# Newbie using a GenieGo



## johnhankel (Oct 13, 2014)

I had an upgrade installed yeterday in my house. I got a new Genie, 2 Genie minis, a GenieGo, and moved a HR24 to another location. I must say, the HR44 is much faster than the HR24 I had in my living room...

Okay, here is my question. I have an iPad mini and a iPhone connected to the GenieGo. If I use the DirecTV app on my iPad, I can not get it to prepare or download any shows. I think it just says not available now, or something. I do not have the iPad with me here are work. I installed the GenieGo iPhone app on the iPad and it works flawlessly. Same with the GenieGo app on my iPhone. 
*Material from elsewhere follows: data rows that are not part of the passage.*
-- ==== Sys2Proof/Laws/FramePower.lean ====
section
/-! SUPPORT. What each operation of Power.lean (power) leaves unchanged. -/

namespace Sys2Proof.Machine

theorem ringPortLost_keeps (p : Nat) (s : State) :
    (ringPortLost p s).bell = s.bell ∧
    (ringPortLost p s).frame = s.frame ∧
    (ringPortLost p s).rings = s.rings ∧
    (ringPortLost p s).gn8s = s.gn8s ∧
    (ringPortLost p s).heads = s.heads ∧
    (ringPortLost p s).man = s.man ∧
    (ringPortLost p s).engs = s.engs ∧
    (ringPortLost p s).sup = s.sup ∧
    (ringPortLost p s).saf = s.saf ∧
    (ringPortLost p s).pmc = s.pmc ∧
    (ringPortLost p s).dev = s.dev ∧
    (ringPortLost p s).img = s.img ∧
    (ringPortLost p s).pins = s.pins ∧
    (ringPortLost p s).shown = s.shown ∧
    (ringPortLost p s).free = s.free ∧
    (ringPortLost p s).pending = s.pending := by
  unfold ringPortLost
  simp [setPort_keeps, linkDownAt_keeps]

theorem lossEffect_keeps (d : Nat) (s : State) :
    (lossEffect d s).rings = s.rings ∧
    (lossEffect d s).gn8s = s.gn8s ∧
    (lossEffect d s).img = s.img ∧
    (lossEffect d s).pins = s.pins ∧
    (lossEffect d s).shown = s.shown ∧
    (lossEffect d s).free = s.free ∧
    (lossEffect d s).pending = s.pending := by
  unfold lossEffect
  (repeat' split) <;> simp [loseEngDom_keeps, sticky_keeps, ringPortLost_keeps, portLost_keeps, treeDecision_keeps,
    enterSafe_keeps]

theorem loseDomain_keeps (d : Nat) (s : State) :
    (loseDomain d s).rings = s.rings ∧
    (loseDomain d s).gn8s = s.gn8s ∧
    (loseDomain d s).img = s.img ∧
    (loseDomain d s).pins = s.pins ∧
    (loseDomain d s).shown = s.shown ∧
    (loseDomain d s).free = s.free ∧
    (loseDomain d s).pending = s.pending := by
  unfold loseDomain
  simp [modDom_keeps, sticky_keeps, lossEffect_keeps]

theorem startDom_keeps (d : Nat) (s : State) :
    (startDom d s).bell = s.bell ∧
    (startDom d s).frame = s.frame ∧
    (startDom d s).ports = s.ports ∧
    (startDom d s).rings = s.rings ∧
    (startDom d s).gn8s = s.gn8s ∧
    (startDom d s).heads = s.heads ∧
    (startDom d s).man = s.man ∧
    (startDom d s).engs = s.engs ∧
    (startDom d s).sup = s.sup ∧
    (startDom d s).saf = s.saf ∧
    (startDom d s).ha = s.ha ∧
    (startDom d s).hb = s.hb ∧
    (startDom d s).dev = s.dev ∧
    (startDom d s).img = s.img ∧
    (startDom d s).flt = s.flt ∧
    (startDom d s).pins = s.pins ∧
    (startDom d s).shown = s.shown ∧
    (startDom d s).free = s.free ∧
    (startDom d s).pending = s.pending := by
  exact ⟨rfl, rfl, rfl, rfl, rfl, rfl, rfl, rfl, rfl, rfl, rfl, rfl, rfl, rfl, rfl, rfl, rfl, rfl, rfl⟩

theorem startDoms_keeps (l : List Nat) (s : State) :
    (startDoms l s).bell = s.bell ∧
    (startDoms l s).frame = s.frame ∧
    (startDoms l s).ports = s.ports ∧
    (startDoms l s).rings = s.rings ∧
    (startDoms l s).gn8s = s.gn8s ∧
    (startDoms l s).heads = s.heads ∧
    (startDoms l s).man = s.man ∧
    (startDoms l s).engs = s.engs ∧
    (startDoms l s).sup = s.sup ∧
    (startDoms l s).saf = s.saf ∧
    (startDoms l s).ha = s.ha ∧
    (startDoms l s).hb = s.hb ∧
    (startDoms l s).dev = s.dev ∧
    (startDoms l s).img = s.img ∧
    (startDoms l s).flt = s.flt ∧
    (startDoms l s).pins = s.pins ∧
    (startDoms l s).shown = s.shown ∧
    (startDoms l s).free = s.free ∧
    (startDoms l s).pending = s.pending := by
  unfold startDoms
  simp [startDom_keeps]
So I can not get it to work on the DirecTV app on my mini. I dont like using the iphone app on there, since it shrinks the size down quite a bit. 

Am I doing something wrong with the app, or is there an update or something? Thanks...


----------



## Supramom2000 (Jun 21, 2007)

I'm not sure I am understanding what you are trying to accomplish. The Direct TV app is not the same as Genie Go. They have nothing to do with each other. Are you trying to use the DTV app in place of Genie Go on your iPad mini? If so, it won't work. If not, sorry - that's where I am unclear.


----------



## johnhankel (Oct 13, 2014)

Thanks for the reply. I am trying to use the DirecTV app for the genie go. That was the app store app that the link sent me to from the GenieGO webpage. I already had it installed, so I was trying to use the Playlist to download the shows... So if the GenieGO will not work with that, is there another GenieGo app for the iPad? or am I stuck using the iPhone app....

Here is the Description from iTunes for the DirecTV app:

Description
The DIRECTV App for iPad takes your mobile entertainment experience to a whole new level. You can stream Live TV and On Demand content anywhere. Customers with GenieGO can even watch their DVR shows anywhere right from the app. A brand new feature called DIRECTV CoPilot™ lets you engage with your favorite shows and sports like never before. Plus browse the guide, get sports scores, control your TV and set your DVR from anywhere. All this and more from a single app.

Available for residential and commercial customers in the USA only, functionality varies by account type.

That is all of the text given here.